For whatever reason, Middle America loves lesbians—at least when they’re on television, that is, chatting (or playing games) with celebrities, hosting awards shows, or interacting with normals on Twitter. (Lynch has 1.93 million followers.) Ellen DeGeneres may be similarly ultra-confident and deadpan, but Lynch’s persona has long had considerably sharper edges. And for a human female whose measurements are as close to Barbie’s as it’s possible to imagine, tall, skinny, blond, Lynch carries herself with a surprising awkwardness.

So even while playing cartoonishly loathsome villains, she conveys an air of vulnerability—she might earn her living by insulting people on television, but her klutziness makes her come across as a truth-teller rather than as simply mean. In this regard, she’s the 21st-century equivalent of 5-foot-10 Bea Arthur, another actress who was often called upon to burst the bubbles of deserving targets with her sharp tongue. It’s safe to laugh when Sue Sylvester makes fun of Mr. Schuester’s “butt chin,” because viewers know that Jane Lynch would never mock their own dimples.

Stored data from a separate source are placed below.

-- ==== Sys2Proof/Laws/Frame.lean ====
section
/-!
SUPPORT. What every operation of the machine leaves alone: for each operation the blocks of the state that it does not touch,
as one simp lemma, and for each meaning the same of the state it answers.
-/
set_option Elab.async false
namespace Sys2Proof.Machine
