@[simp] theorem setSeg_segs (gen k bank first : Nat) (x : Segment) (s : State) : (setSeg gen k bank first x s).corr.segs = Tab.put s.corr.segs (segKey gen k bank first) x := rfl
@[simp] theorem setSeg_scheds (gen k bank first : Nat) (x : Segment) (s : State) : (setSeg gen k bank first x s).corr.scheds = s.corr.scheds := rfl
@[simp] theorem setSeg_eng (gen k bank first : Nat) (x : Segment) (s : State) : (setSeg gen k bank first x s).corr.eng = s.corr.eng := rfl
@[simp] theorem setSeg_tiles (gen k bank first : Nat) (x : Segment) (s : State) : (setSeg gen k bank first x s).corr.tiles = s.corr.tiles := rfl
@[simp] theorem setSeg_updating (gen k bank first : Nat) (x : Segment) (s : State) : (setSeg gen k bank first x s).corr.updating = s.corr.updating := rfl
@[simp] theorem setSeg_spillUsed (gen k bank first : Nat) (x : Segment) (s : State) : (setSeg gen k bank first x s).corr.spillUsed = s.corr.spillUsed := rfl
@[simp] theorem setSeg_spillHeld (gen k bank first : Nat) (x : Segment) (s : State) : (setSeg gen k bank first x s).corr.spillHeld = s.corr.spillHeld := rfl
@[simp] theorem setSeg_spillRefused (gen k bank first : Nat) (x : Segment) (s : State) : (setSeg gen k bank first x s).corr.spillRefused = s.corr.spillRefused := rfl
@[simp] theorem setSeg_blotsSince (gen k bank first : Nat) (x : Segment) (s : State) : (setSeg gen k bank first x s).corr.blotsSince = s.corr.blotsSince := rfl
@[simp] theorem setSeg_chbufOver (gen k bank first : Nat) (x : Segment) (s : State) : (setSeg gen k bank first x s).corr.chbufOver = s.corr.chbufOver := rfl
@[simp] theorem setSeg_readouts (gen k bank first : Nat) (x : Segment) (s : State) : (setSeg gen k bank first x s).corr.readouts = s.corr.readouts := rfl
@[simp] theorem setSeg_bsets (gen k bank first : Nat) (x : Segment) (s : State) : (setSeg gen k bank first x s).corr.bsets = s.corr.bsets := rfl
@[simp] theorem setSeg_tapers (gen k bank first : Nat) (x : Segment) (s : State) : (setSeg gen k bank first x s).corr.tapers = s.corr.tapers := rfl
@[simp] theorem setSeg_weights (gen k bank first : Nat) (x : Segment) (s : State) : (setSeg gen k bank first x s).corr.weights = s.corr.weights := rfl
@[simp] theorem setSeg_beamAcc (gen k bank first : Nat) (x : Segment) (s : State) : (setSeg gen k bank first x s).corr.beamAcc = s.corr.beamAcc := rfl
@[simp] theorem setSeg_beamOut (gen k bank first : Nat) (x : Segment) (s : State) : (setSeg gen k bank first x s).corr.beamOut = s.corr.beamOut := rfl
@[simp] theorem setSeg_beamNext (gen k bank first : Nat) (x : Segment) (s : State) : (setSeg gen k bank first x s).corr.beamNext = s.corr.beamNext := rfl
@[simp] theorem setSeg_beamGeom (gen k bank first : Nat) (x : Segment) (s : State) : (setSeg gen k bank first x s).corr.beamGeom = s.corr.beamGeom := rfl
@[simp] theorem setSeg_stats (gen k bank first : Nat) (x : Segment) (s : State) : (setSeg gen k bank first x s).corr.stats = s.corr.stats := rfl
@[simp] theorem setSeg_nextGen (gen k bank first : Nat) (x : Segment) (s : State) : (setSeg gen k bank first x s).corr.nextGen = s.corr.nextGen := rfl
@[simp] theorem setSeg_stalls (gen k bank first : Nat) (x : Segment) (s : State) : (setSeg gen k bank first x s).corr.stalls = s.corr.stalls := rfl
@[simp] theorem setSeg_reruns (gen k bank first : Nat) (x : Segment) (s : State) : (setSeg gen k bank first x s).corr.reruns = s.corr.reruns := rfl
@[simp] theorem setSeg_poisonCnt (gen k bank first : Nat) (x : Segment) (s : State) : (setSeg gen k bank first x s).corr.poisonCnt = s.corr.poisonCnt := rfl

@[simp] theorem setSched_scheds (x : SchedRun) (s : State) : (setSched x s).corr.scheds = s.corr.scheds.map (fun y => if y.gen = x.gen then x else y) := rfl
@[simp] theorem setSched_eng (x : SchedRun) (s : State) : (setSched x s).corr.eng = s.corr.eng := rfl
@[simp] theorem setSched_tiles (x : SchedRun) (s : State) : (setSched x s).corr.tiles = s.corr.tiles := rfl
@[simp] theorem setSched_segs (x : SchedRun) (s : State) : (setSched x s).corr.segs = s.corr.segs := rfl
@[simp] theorem setSched_updating (x : SchedRun) (s : State) : (setSched x s).corr.updating = s.corr.updating := rfl
@[simp] theorem setSched_spillUsed (x : SchedRun) (s : State) : (setSched x s).corr.spillUsed = s.corr.spillUsed := rfl
@[simp] theorem setSched_spillHeld (x : SchedRun) (s : State) : (setSched x s).corr.spillHeld = s.corr.spillHeld := rfl
@[simp] theorem setSched_spillRefused (x : SchedRun) (s : State) : (setSched x s).corr.spillRefused = s.corr.spillRefused := rfl
@[simp] theorem setSched_blotsSince (x : SchedRun) (s : State) : (setSched x s).corr.blotsSince = s.corr.blotsSince := rfl
@[simp] theorem setSched_chbufOver (x : SchedRun) (s : State) : (setSched x s).corr.chbufOver = s.corr.chbufOver := rfl
@[simp] theorem setSched_readouts (x : SchedRun) (s : State) : (setSched x s).corr.readouts = s.corr.readouts := rfl
@[simp] theorem setSched_bsets (x : SchedRun) (s : State) : (setSched x s).corr.bsets = s.corr.bsets := rfl
@[simp] theorem setSched_tapers (x : SchedRun) (s : State) : (setSched x s).corr.tapers = s.corr.tapers := rfl
@[simp] theorem setSched_weights (x : SchedRun) (s : State) : (setSched x s).corr.weights = s.corr.weights := rfl
@[simp] theorem setSched_beamAcc (x : SchedRun) (s : State) : (setSched x s).corr.beamAcc = s.corr.beamAcc := rfl
@[simp] theorem setSched_beamOut (x : SchedRun) (s : State) : (setSched x s).corr.beamOut = s.corr.beamOut := rfl
@[simp] theorem setSched_beamNext (x : SchedRun) (s : State) : (setSched x s).corr.beamNext = s.corr.beamNext := rfl
@[simp] theorem setSched_beamGeom (x : SchedRun) (s : State) : (setSched x s).corr.beamGeom = s.corr.beamGeom := rfl
@[simp] theorem setSched_stats (x : SchedRun) (s : State) : (setSched x s).corr.stats = s.corr.stats := rfl
@[simp] theorem setSched_nextGen (x : SchedRun) (s : State) : (setSched x s).corr.nextGen = s.corr.nextGen := rfl
@[simp] theorem setSched_stalls (x : SchedRun) (s : State) : (setSched x s).corr.stalls = s.corr.stalls := rfl
@[simp] theorem setSched_reruns (x : SchedRun) (s : State) : (setSched x s).corr.reruns = s.corr.reruns := rfl
@[simp] theorem setSched_poisonCnt (x : SchedRun) (s : State) : (setSched x s).corr.poisonCnt = s.corr.poisonCnt := rfl
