-- ==== Sys2Proof/Laws/Ops.lean ====
section
/-!
SUPPORT. One lemma for each shared operation that says what it can do: completions, events, link reception, twin frames, and writes of the
host to registers.
-/
set_option Elab.async false
namespace Sys2Proof.Machine

/-! ## Completions (R381, R382) -/

/-- With nothing owed and room in the ring, a completion is written at once. -/
theorem complete_room (d : Desc) (status info : Nat) (s : State) (h : s.host.owed = []) (hr : cplRoom s = true) :
    complete d status info s = writeCompl ⟨d.tag, d.opcode, status, info, d.index, none, s.now⟩ s := by
  have h2 : cplRoom { s with host.owed := [⟨d.tag, d.opcode, status, info, d.index, none, s.now⟩] } = true := hr
  have h3 : { s with host.owed := [] } = s := by rw [← h]
  simp only [complete, completeWith, flushOwed, h, List.nil_append, List.length_singleton, flushOwedN, h2, if_true, h3]

/-- With nothing owed and no room in the ring, a completion waits. -/
theorem complete_full (d : Desc) (status info : Nat) (s : State) (h : s.host.owed = []) (hr : cplRoom s = false) :
    complete d status info s = { s with host.owed := [⟨d.tag, d.opcode, status, info, d.index, none, s.now⟩] } := by
  have h2 (l : List Compl) : cplRoom { s with host.owed := l } = false := hr
  simp [complete, completeWith, flushOwed, h, flushOwedN, h2]

/-- A refusal with an info that the specification states is a completion. -/
theorem refuse_eq (d : Desc) (c : Nat × Nat) (s : State) (h : c.2 ≠ freeInfo) : refuse d c s = complete d c.1 c.2 s := by
  simp [refuse, h]

/-- A command that took effect completes with OK, after the open recovery windows have noted it. -/
theorem accept_eq (d : Desc) (s : State) : accept d s = complete d stOk 0 (disturb s) := rfl

/-- No recovery window is open: nothing is disturbed. -/
theorem disturb_quiet (s : State) (h : s.twin.recov = []) : disturb s = s := by simp [disturb, spoil, h]

/-! ## Events (R385, R386) -/

theorem ringCfgOf_of_host {s t : State} (h : t.host = s.host) (r : Nat) : ringCfgOf t r = ringCfgOf s r := by rw [ringCfgOf, h, ← ringCfgOf]
theorem ringEn_of_host {s t : State} (h : t.host = s.host) (r : Nat) : ringEn t r = ringEn s r := by
  rw [ringEn, ringCfgOf_of_host h, ← ringEn]
theorem ringSize_of_host {s t : State} (h : t.host = s.host) (r : Nat) : ringSize t r = ringSize s r := by
  rw [ringSize, ringCfgOf_of_host h, ← ringSize]
/-- Room in the event ring is a matter of the host interface alone. -/
theorem evtRoom_of_host {s t : State} (h : t.host = s.host) : evtRoom t = evtRoom s := by
  simp [evtRoom, ringEn_of_host h, ringSize_of_host h, h]
@[simp] theorem noteLog_evtRoom (x : LogEntry) (s : State) : evtRoom (noteLog x s) = evtRoom s := evtRoom_of_host (by simp)

/-- The scribe's log never holds more than its half of the LOG reservation. -/
theorem noteLog_fits (x : LogEntry) (s : State) (h : s.mgmt.log.length ≤ logRoom s) : (noteLog x s).mgmt.log.length ≤ logRoom s := by
  simp [noteLog]
  omega

/-- With room, an entry joins the end of the scribe's log. -/
theorem noteLog_room (x : LogEntry) (s : State) (h : s.mgmt.log.length < logRoom s) :
    noteLog x s = { s with mgmt.log := s.mgmt.log ++ [x] } := by
  have : s.mgmt.log.length + 1 - logRoom s = 0 := by omega
  simp [noteLog, this]

/-- With an empty queue and room in the ring, an event is written at once. -/
theorem pushEvent_room (e : Ev) (s : State) (h : s.host.evQueue = []) (hl : s.host.evLost = 0) (hr : evtRoom s = true) :
    pushEvent e s = writeEvent e (noteLog (.event e) s) := by
  simp [pushEvent, h, hl, hr]

/-- Without room, an event joins the queue while it has a place. -/
theorem pushEvent_queued (e : Ev) (s : State) (hr : evtRoom s = false) (hq : s.host.evQueue.length < 4096) :
    pushEvent e s = { noteLog (.event e) s with host.evQueue := s.host.evQueue ++ [e] } := by
  simp [pushEvent, hr, hq]

/-- Without room and with a full queue, an event is counted as lost. -/
theorem pushEvent_lost (e : Ev) (s : State) (hr : evtRoom s = false) (hq : 4096 ≤ s.host.evQueue.length) :
    pushEvent e s = { noteLog (.event e) s with host.evLost := bump 32 s.host.evLost 1 } := by
  simp [pushEvent, hr, Nat.not_lt.mpr hq]

/-! ## Lane quads (R301, R333) -/

/-- A disabled quad sends nothing (R285). -/
theorem emitOn_disabled (q : Nat) (x : LaneOut) (s : State) (h : rbit (quadOf s q).cfg 0 = false) : emitOn q x s = s := by
  simp [emitOn, h]

/-- An item goes out while the transmit direction is active. -/
theorem emitOn_active (q : Nat) (x : LaneOut) (s : State) (he : rbit (quadOf s q).cfg 0 = true) (h : (quadOf s q).tx.st = .active) :
    emitOn q x s = sendOn q s.now x (setQuad q { quadOf s q with tx := { (quadOf s q).tx with idleAt := s.now } } s) := by
  simp [emitOn, he, h]

/-- Otherwise it waits, and the direction wakes. -/
theorem emitOn_asleep (q : Nat) (x : LaneOut) (s : State) (he : rbit (quadOf s q).cfg 0 = true) (h : (quadOf s q).tx.st ≠ .active) :
    emitOn q x s = setQuad q { quadOf s q with
      held := (quadOf s q).held ++ [(s.now, x)], tx := { (quadOf s q).tx with st := .waking } } s := by
  simp [emitOn, he, h]

/-- A good frame with the expected sequence number is accepted. -/
theorem linkReceive_expected (q : Nat) (s : State) : (linkReceive q true (quadOf s q).expect s).1 = true := by simp [linkReceive]

theorem twinEn_of_twin {s t : State} (h : t.twin = s.twin) : t.twinEn = s.twinEn := by simp [State.twinEn, h]

/-- A good twin frame with the expected sequence number has its effect, after its acknowledgement and its credit. -/
theorem twinTake_good (f : RawFrame) (act : Bytes → State → State) (s : State) (h1 : s.twinEn = true)
    (h2 : (quadsOf s 5).head? = some (twinQuad s)) (h3 : (quadOf s (twinQuad s)).up = true) (h4 : twinFits f = true)
    (h5 : fieldU f.data 0 2 = (quadOf s (twinQuad s)).expect) :
    twinTake f true act s = act (f.data.drop 16)
      (frameTaken (twinQuad s) (returnCredit (twinQuad s) 0 f.n.toNat (linkReceive (twinQuad s) true (fieldU f.data 0 2) s).2)) := by
  have h7 : (linkReceive (twinQuad s) true (fieldU f.data 0 2) s).1 = true := by rw [h5]; exact linkReceive_expected _ _
  have h8 : (returnCredit (twinQuad s) 0 f.n.toNat (linkReceive (twinQuad s) true (fieldU f.data 0 2) s).2).twinEn = true := by
    rw [twinEn_of_twin (s := s) (by simp), h1]
  have h9 : twinQuad (returnCredit (twinQuad s) 0 f.n.toNat (linkReceive (twinQuad s) true (fieldU f.data 0 2) s).2) = twinQuad s := by
    simp [twinQuad]
  simp [twinTake, twinLink, h2, h3, h4, h7, h8, h9]

/-! ## Registers (R476, R477) -/

/-- A 32-bit write of the host to a register of a block that is served, with a value that names no reserved code, reaches the register. -/
theorem hostReg_served (off : Nat) (r : RegId) (v : Reg) (s : State) (h1 : inReset s = false) (h2 : s.boot.ready = true)
    (h3 : reaches s .hostBridge .banks = true) (h4 : s.mgmt.locks = []) (h5 : regAt off = some r) (h6 : off % 4 = 0)
    (h7 : off / 0x10000 < 10) (h8 : reservedCode r v = false) (h9 : s.host.slow = false) (h10 : outstanding s .hostBridge = false) :
    hostReg off v s = storeReg .hostBridge r v s := by
  have : ((BitVec.setWidth 64 v).setWidth 32 : BitVec 32) = v := by simp
  have h11 : ¬ 10 ≤ off / 65536 := by omega
  simp [hostReg, access, h3, brokenLock, h4, openLock, serve, regWrite, h1, accBytes, h6, regWrite32, bankServed, h2, h5, this, h8, h9, h10, h11]

/-! ## Temperatures (R418) -/

/-- A reading below every threshold sets nothing off. -/
theorem thermalRise_low (x : Nat × Int × Int) (s : State) (h : x.2.2 < -5000) : thermalRise x s = s := by
  have h1 : ¬ (-5000 ≤ x.2.2) := by omega
  have h2 : ¬ (0 ≤ x.2.2) := by omega
  have h3 : ¬ (10000 ≤ x.2.2) := by omega
  simp [thermalRise, thermalTrip, thermalHot, thermalAlert, thermalWarm, h1, h2, h3]

end Sys2Proof.Machine
end

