/-- A link-state frame of another device that nothing is known of is stored, and goes on with one more hop. -/
theorem exec_linkStateFrame_of_new (hnew : Tab.get u.link.links (fieldU f.data 16 2) = none) (hother : fieldU f.data 16 2 ≠ routeChip u) :
    ∃ v, exec (.linkStateFrame t q f) s = .next (returnCredit q.val (fieldU f.data 6 1 % 2) f.n.toNat
        (sendLinkState (fieldU f.data 4 2) (fieldU f.data 7 1 + 1) (fieldU f.data 16 2) (fieldU f.data 20 4) (fieldU f.data 24 1)
          (some q.val) v)) ∧
      Tab.get v.link.links (fieldU f.data 16 2) = some ⟨fieldU f.data 20 4, fieldU f.data 24 1, u.now⟩ := by
  obtain ⟨w, hw⟩ : ∃ w, frameTaken q.val (linkReceive q.val true (fieldU f.data 0 2) u).2 = w := ⟨_, rfl⟩
  have hnow : w.now = u.now := by rw [← hw]; simp [frameTaken]
  have hlinks : w.link.links = u.link.links := by rw [← hw]; simp [frameTaken]
  have hchip : routeChip w = routeChip u := by rw [← hw]; simp [frameTaken, routeChip]
  refine ⟨{ w with link.links := Tab.put w.link.links (fieldU f.data 16 2) ⟨fieldU f.data 20 4, fieldU f.data 24 1, w.now⟩ }, ?_,
    by rw [Tab.get_put_same, hnow]⟩
  rw [exec, execLinkStateFrame]
  simp only [hu, meshReceive_of_own _ hmesh hup hfits hwhole hseq hdest htorus hkind, hw, hlinks, hnew, hchip, hother, ne_eq,
    not_false_eq_true, decide_true, Bool.and_self, ↓reduceIte]

end

end

/-- Settles O18, command by command. -/
theorem meshLinksKeepTheirState : Obligations.MeshLinksKeepTheirState := by
  intro t q f n b s u x
  refine ⟨rfl, fun e he hlong hcredit => exec_forwardTimeout_of_late rfl he hlong hcredit, ?_, ?_⟩
  · intro hmesh hup hgood his r hr v
    exact ⟨exec_lateNoticeReceived_of_damaged rfl rfl hmesh hup hgood his hr rfl,
      fun hcause hbatch hown y p hy hp =>
        exec_lateNoticeReceived_of_undelivered rfl rfl hmesh hup hgood his hr rfl hcause hbatch hown rfl rfl hy hp⟩
  · intro hmesh hup hfits hkind hwhole hseq hdest htorus hnew hother
    exact exec_linkStateFrame_of_new rfl hmesh hup hfits hkind hwhole hseq hdest htorus hnew hother

end Sys2Proof.Machine

/-!
Paired bursts (R355 to R357): how a pair opens, is applied, is discarded and is asked for, where no half waits; from these O28.
-/
namespace Sys2Proof.Machine

@[simp] theorem pairRequests_waiting (first : Bool) (h : PairHalf) (s : State) : (pairRequests first h s).hbm.waiting = s.hbm.waiting := by
  unfold pairRequests
  split
  · rfl
  · split <;> rfl
  · rfl

/-- With no half waiting, none tries again. -/
theorem retryHalves_of_none {s : State} (h : s.hbm.waiting = []) : retryHalvesN s.hbm.waiting.length s = s := by
  rw [h]
  rfl

section
variable {h : PairHalf} {e : PairEntry} {s : State}

theorem takeHalf_of_first {a : Nat} (hnew : Tab.get s.hbm.pairs h.tag.toNat = none) (hgo : mustWait s h = false) (hnone : s.hbm.waiting = []) :
    takeHalf a h s = openPair a h s := by
  simp [takeHalf, hnew, hgo, hnone]

/-- The second half of a split write within 64 µs: both bursts are applied, the first one first. -/
theorem takeHalf_of_second {a : Nat} (he : Tab.get s.hbm.pairs h.tag.toNat = some e) (hopen : e.st = .opened)
    (hsoon : (a - e.at_) * 1000000 < 64 * tickHz) (hkind : e.kind = .splitWrite) (hsecond : h.second = true) (hfirst : e.firstSecond = false) :
    takeHalf a h s = pairRequests false { h with kind := e.kind, escape := e.escape } (applyPair h.tag.toNat e [e.first, h.payload] s) := by
  simp only [takeHalf, he, hopen, atLeastUs, decide_eq_false (not_le.2 hsoon), hkind, hsecond, hfirst, Bool.true_eq_false, Bool.false_eq_true,
    ↓reduceIte]

/-- A pair of a split write that is applied puts no bytes into host memory. -/
theorem applyPair_of_splitWrite {tag : Nat} {bursts : List Bytes} (hkind : e.kind = .splitWrite) : applyPair tag e bursts s =
    { (s.drawFree 1).2 with
      hbm.done := s.hbm.done ++ [⟨tag, .splitWrite, bursts⟩]
      hbm.pairs := if (s.drawFree 1).1 = 0 then Tab.del s.hbm.pairs tag else Tab.put s.hbm.pairs tag { e with st := .applied, first := [] } } := by
  simp only [applyPair, hkind]
  rfl

variable {t : Tick} {u : State} (hu : s.advance t = u)
include hu

theorem exec_pairHalfArrival_of_first (hnew : Tab.get u.hbm.pairs h.tag.toNat = none) (hgo : mustWait u h = false)
    (hnone : u.hbm.waiting = []) : exec (.pairHalfArrival t h) s = .next (openPair u.now h u) := by
  rw [exec, execPairHalfArrival]
  simp only [hu, takeHalf_of_first hnew hgo hnone, retryHalves_of_none (s := openPair u.now h u) (by simp [openPair, hnone])]

theorem exec_pairHalfArrival_of_second (he : Tab.get u.hbm.pairs h.tag.toNat = some e) (hopen : e.st = .opened)
    (hsoon : (u.now - e.at_) * 1000000 < 64 * tickHz) (hkind : e.kind = .splitWrite) (hsecond : h.second = true)
    (hfirst : e.firstSecond = false) (hnone : u.hbm.waiting = []) : exec (.pairHalfArrival t h) s =
      .next (pairRequests false { h with kind := e.kind, escape := e.escape } (applyPair h.tag.toNat e [e.first, h.payload] u)) := by
  rw [exec, execPairHalfArrival]
  simp only [hu, takeHalf_of_second he hopen hsoon hkind hsecond hfirst]
  rw [retryHalves_of_none]
  rw [pairRequests_waiting, applyPair_of_splitWrite hkind]
  exact hnone

theorem exec_pairTimeout_of_late (he : Tab.get u.hbm.pairs h.tag.toNat = some e) (hopen : e.st = .opened)
    (hlate : 64 * tickHz ≤ (u.now - e.at_) * 1000000) (hnone : u.hbm.waiting = []) :
    exec (.pairTimeout t h.tag) s = .next (discardPair h.tag.toNat e u) := by
  rw [exec, execPairTimeout]
  simp only [hu, he, hopen, atLeastUs, hlate, decide_true, and_self, ↓reduceIte]
  rw [hnone]
  rfl

section
variable (he : Tab.get u.hbm.pairs h.tag.toNat = some e) (hlate : 128 * tickHz ≤ (u.now - e.at_) * 1000000)
include he hlate

theorem exec_pairQuery_of_open (hopen : e.st = .opened) :
    exec (.pairQuery t h.tag) s = .next { u with hbm.answer := some (h.tag.toNat, some .opened) } := by
  rw [exec, execPairQuery]
  simp only [hu, he, hopen, atLeastUs, hlate, decide_true, Bool.not_true, Bool.false_eq_true, ↓reduceIte]

theorem exec_pairQuery_of_discarded (hst : e.st = .discarded) (hnone : u.hbm.waiting = []) : exec (.pairQuery t h.tag) s = .next { u with
    hbm.answer := some (h.tag.toNat, some .discarded), hbm.pairs := Tab.del u.hbm.pairs h.tag.toNat
    hbm.reissue := u.hbm.reissue.filter (fun x => decide (x.1 ≠ h.tag.toNat)) } := by
  rw [exec, execPairQuery]
  simp only [hu, he, hst, atLeastUs, hlate, decide_true, Bool.not_true, Bool.false_eq_true, reduceCtorEq, ↓reduceIte, hnone,
    List.length_nil, retryHalvesN]

end

theorem exec_pairQuery_of_unknown (hnew : Tab.get u.hbm.pairs h.tag.toNat = none) :
    exec (.pairQuery t h.tag) s = .next { u with hbm.answer := some (h.tag.toNat, none) } := by
  rw [exec, execPairQuery]
  simp only [hu, hnew]

end

/-- Settles O28, command by command. -/
theorem pairedBurstsApplyWhole : Obligations.PairedBurstsApplyWhole := by
  intro t h e s u
  refine ⟨exec_pairHalfArrival_of_first rfl, fun he hopen hsoon hkind hsecond hfirst hnone => ?_, exec_pairTimeout_of_late rfl,
    fun he hlate => ⟨exec_pairQuery_of_open rfl he hlate, exec_pairQuery_of_discarded rfl he hlate⟩, exec_pairQuery_of_unknown rfl⟩
  rw [exec_pairHalfArrival_of_second rfl he hopen hsoon hkind hsecond hfirst hnone, applyPair_of_splitWrite hkind]

end Sys2Proof.Machine

/-!
The controller of the HBM stacks (R358 to R364, R418): refresh, temperature, alert, the end of training and the scrubber; from these O27.
-/
namespace Sys2Proof.Machine

/-! ## What a hot reading sets off (R418) -/

/-- Completions and events leave what the management side knows of temperatures. -/
theorem SameOutsideHost.hot {s t : State} (h : SameOutsideHost s t) : t.mgmt.hot = s.mgmt.hot := by
  unfold SameOutsideHost at h
  have hhot := congrArg (fun x : State => x.mgmt.hot) h
  exact hhot

theorem thermalEvent_hot (n : Nat) (x : Nat × Int × Int) (s : State) : (thermalEvent n x s).mgmt.hot = s.mgmt.hot :=
  (postEvent_sameOutsideHost _ _ _ s).hot

theorem thermalTrip_hot (x : Nat × Int × Int) (s : State) : (thermalTrip x s).mgmt.hot = s.mgmt.hot := by
  unfold thermalTrip
  split
  · exact thermalEvent_hot 2 x s
  · rfl

/-- ALERT_N goes low at Tmax. -/
theorem thermalRise_hot {x : Nat × Int × Int} (h : 0 ≤ x.2.2) (s : State) : (thermalRise x s).mgmt.hot = true := by
  rw [thermalRise, thermalTrip_hot, thermalHot, if_pos h]

theorem thermalTrip_trip {x : Nat × Int × Int} (h : 10000 ≤ x.2.2) (s : State) : (thermalTrip x s).mgmt.trip = true := by
  by_cases htrip : s.mgmt.trip = true
  · rw [thermalTrip, if_neg fun hno => hno.2 htrip, htrip]
  · rw [thermalTrip, if_pos ⟨h, htrip⟩]

section
variable {t : Tick} {s u : State} (hu : s.advance t = u)
include hu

It’s always dangerous to project an actor’s biography onto the characters she’s hired to play, but Lynch often wears her lesbianism in sneakily subversive ways. Take, for example, the second episode of Angel From Hell, when in Amy’s desire to connect with Allison, she tries to wangle an invitation to Allison’s home, to get her to go to a bar with her, and most of all to meet her family—something Allison is determined to avoid. It’s hard not to notice that these are classic stages in a lesbian’s courtship of a woman who has heretofore identified as straight. This could have been clunky and cringe-inducing. But in Lynch’s hands, it’s a surprisingly persuasive and subtle dynamic, smuggled into a boilerplate network-TV story that is nominally about a woman figuring out if the weirdo pursuing her is an angel or if she’s in fact mentally ill. Sometimes it seems like only Jane Lynch can liberate uptight America’s id.